The research has revealed other ways in which businesses can reduce food wastage. Colum explains: “Tackling food waste is individual to each business but one of the things that we’d often come across would be in delis where you have coleslaw tubs, and a lot of the time the stuff at the bottom is thrown in the bin because it’s been out all day. Having shallower dishes and topping them up throughout the day is a way of controlling that stock.

“Another example would be a restaurant that makes its own homemade bread and used to put a basket of bread on the table. The first thing that happens is the customer would eat it all. What this restaurant has started doing, after realising that there was more food wastage coming back than there should have been, is to now offer bread at the start of the meal. They offer another bit during the starter and, if somebody wants it, at the main course again. Because people aren’t overloading on bread, there’s less food waste coming back and customers now eat more desserts. They’re also throwing out less bread and probably producing less bread. It’s the combination of thinking about the food waste and the serving process that has helped the restaurant substantially reduce their food waste.
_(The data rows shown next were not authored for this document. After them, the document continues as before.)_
/-- R140: eight low cycles under the default. -/
theorem test_idle :
    seen (exec .idle (pins .inp true [])) =
      some (host 8 0,
        (false, .out, false), some .done) := by decide

/-! ### Transactions (V-TR) -/

/-- V-TR-1. -/
theorem test_swdRead :
    seen (exec (.swdRead .dp 0x00 false) (pins .out false (bits 3 0b100 ++ bits 33 0b111011100010100000000101110101000))) =
      some (host 8 0b10100101 ++ z ++ sampled 3 0b100 ++ sampled 33 0b111011100010100000000101110101000 ++ z ++
        host 8 0,
        (false, .out, false), some (.word 0x2BA01477)) := by decide

/-- V-TR-2. -/
theorem test_swdReadDp0 :
    seen (exec (.swdReadDp0 0 true) (pins .out false (bits 3 0b100 ++ bits 33 0b111011100010100000000101110101000))) =
      some (host 8 0b10100101 ++ z ++ sampled 3 0b100 ++ sampled 33 0b111011100010100000000101110101000 ++ z,
        (false, .out, false), some (.word 0x2BA01477)) := by decide

/-- V-TR-3. -/
theorem test_swdWrite :
    seen (exec (.swdWrite .dp 0x00 0x1E false) (pins .out false (bits 3 0b100))) =
      some (host 8 0b10000001 ++ z ++ sampled 3 0b100 ++ z ++ host 33 0b011110000000000000000000000000000 ++ host 8 0,
        (false, .out, false), some .done) := by decide +kernel

/-- V-TR-4. -/
theorem test_swdWriteDp0 :
    seen (exec (.swdWriteDp0 0 0x1E true) (pins .out false (bits 3 0b100))) =
      some (host 8 0b10000001 ++ z ++ sampled 3 0b100 ++ z ++ host 33 0b011110000000000000000000000000000 ++ host 2 0,
        (false, .out, false), some .done) := by decide +kernel

/-- V-TR-5. -/
theorem test_swdWriteAp4 :
    seen (exec (.swdWriteAp4 0 0x20000000 true) (pins .out false (bits 3 0b100))) =
      some (host 8 0b11010001 ++ z ++ sampled 3 0b100 ++ z ++ host 33 0b000000000000000000000000000001001 ++ host 2 0,
        (false, .out, false), some .done) := by decide +kernel

/-- V-TR-6. -/
theorem test_swdReadApC_retries :
    seen (exec (.swdReadApC 0 false) (pins .out false (bits 12 0b010010010100 ++ bits 33 0b000111100110101000101100010010001))) =
      some (host 8 0b11111001 ++ z ++ sampled 3 0b010 ++ z ++ host 8 0b11111001 ++ z ++ sampled 3 0b010 ++ z ++
        host 8 0b11111001 ++ z ++ sampled 3 0b010 ++ z ++ host 8 0b11111001 ++ z ++ sampled 3 0b100 ++
        sampled 33 0b000111100110101000101100010010001 ++ z ++ host 8 0,
        (false, .out, false), some (.word 0x12345678)) := by decide +kernel

/-- V-TR-8. -/
theorem test_ackFault :
    seen (exec (.ackFault ⟨.ap, .write 0xDEADBEEF, 0x0C, false⟩) (pins .out false [])) =
      some (host 8 0b11011101 ++ z ++ sampled 3 0b001 ++ z ++ host 8 0,
        (false, .out, false), some (.error .faultAcknowledge)) := by decide

/-- V-TR-10. -/
theorem test_ackProtocol7 :
    seen (exec (.ackProtocol7 ⟨.dp, .read, 0x00, false⟩) (pins .out false [])) =
      some (host 8 0b10100101 ++ z ++ sampled 3 0b111 ++ z ++ host 8 0,
        (false, .out, false), some (.error (.badAcknowledge 7))) := by decide

/-- V-TR-11. -/
theorem test_ackProtocol0 :
    seen (exec (.ackProtocol0 ⟨.dp, .read, 0x00, false⟩) (pins .out false [])) =
      some (host 8 0b10100101 ++ z ++ sampled 3 0b000 ++ z ++ host 8 0,
        (false, .out, false), some (.error (.badAcknowledge 0))) := by decide

/-- V-TR-12. -/
theorem test_ackProtocol3 :
    seen (exec (.ackProtocol3 ⟨.dp, .write 0, 0x08, false⟩) (pins .out false [])) =
      some (host 8 0b10001101 ++ z ++ sampled 3 0b110 ++ z ++ host 8 0,
        (false, .out, false), some (.error (.badAcknowledge 3))) := by decide

/-- V-TR-13. -/
theorem test_ackOk_parity :
    seen (exec (.ackOk ⟨.dp, .read, 0x00, false⟩) (pins .out false (bits 33 0b111011100010100000000101110101001))) =
      some (host 8 0b10100101 ++ z ++ sampled 3 0b100 ++ sampled 33 0b111011100010100000000101110101001 ++ z ++
        host 8 0,
        (false, .out, false), some (.error .readParityError)) := by decide

/-- V-TR-14. -/
theorem test_swdReadDp4_exhaustion :
    linked (exec (.swdReadDp4 0 false) (pins .out false (bits 27 0b010010010010010010010010010))) =
      some (.disconnected, none, some (.error .waitAcknowledge), 125, 9) := by decide +kernel

/-- V-TR-16: eight WAITs, the first of them this field's. -/
theorem test_ackWait_last_retry :
    linked (exec (.ackWait ⟨.dp, .read, 0x04, true⟩)
        (pins .out false (bits 24 0b010010010010010010010100 ++ bits 33 0))) =
      some (.disconnected, none, some (.word 0), 150, 9) := by decide +kernel

/-- V-TR-20. -/
theorem test_swdRead_invalid :
    linked (exec (.swdRead .dp 0x02 false) (pins .out false [])) =
      some (.disconnected, none, some (.error .invalidOperand), 0, 0) := by decide

/-- R71, R148. -/
theorem test_ackProtocol5 :
    linked (exec (.ackProtocol5 ⟨.dp, .read, 0x00, true⟩) State.reset) =
      some (.disconnected, none, some (.error (.badAcknowledge 5)), 13, 1) := by decide

/-- V-FSM-9. -/
theorem test_ackProtocol6 :
    linked (exec (.ackProtocol6 ⟨.dp, .read, 0x04, false⟩) (session .connected (some 7) [])) =
      some (.faulted, some 7, some (.error (.badAcknowledge 6)), 21, 1) := by decide

/-! ### Line sequences (V-SEQ) -/

/-- V-SEQ-1. -/
theorem test_resetV1 :
    seen (exec .resetV1 State.reset) =
      some (host 50 (2 ^ 50 - 1) ++ host 16 0b0111100111100111 ++ host 50 (2 ^ 50 - 1) ++ host 2 0,
        (false, .out, false), some .done) := by decide +kernel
Of course, there will always be some food waste – we can’t beat ourselves up about that – but I think the challenge is to always try to reduce it.”

3818794787?profile=originalAs for new businesses, the issue should be at the forefront from the beginning, Colum advises. “By and large, space isn’t allocated when people are designing kitchens or food businesses. However, good bin positioning is vital because if you’re busy and the first bin you see is a mixed bin, it’s likely that everything will go into it. If you’re trying to segregate food waste properly and gather information on how much food waste you’re generating, you need bins in the proper strategic positions. Then, once a business is gathering proper information on their food waste they can track how they’re performing and set improvement targets.” 

However, it’s not all about the businesses as Colum acknowledges: “I think businesses probably need to become more actively involved but we also have to educate the public. I think it’s really important for consumers to realise that there is a huge onus on these businesses not only to produce the food but to reduce their food.”

Another important EPA project Colum is involved in is the STOP Food Waste programme which helps householders reduce their food waste. “I manage a team of six people around the country who work on different community based projects trying to help householders reduce food waste. A big part of this is home composting. People that compost tend to generate less food waste because, as soon as you start managing your own food waste, you become more aware of it and this is a great motivator to reduce it. That’s why the roll-out of brown food waste bins is really important too.”

About Colum

Hobbies/Interests: I love to surf and I used to golf when my kids didn’t interfere with my time. I also enjoy cycling to work and giving out to other road users.

Favourite Food: My favourite dish to cook (not my favourite food) is peas and pasta. You cook frozen peas with some olive oil and garlic. You cook your pasta, mix the two and add a bit of parmesan. It’s simple and delicious.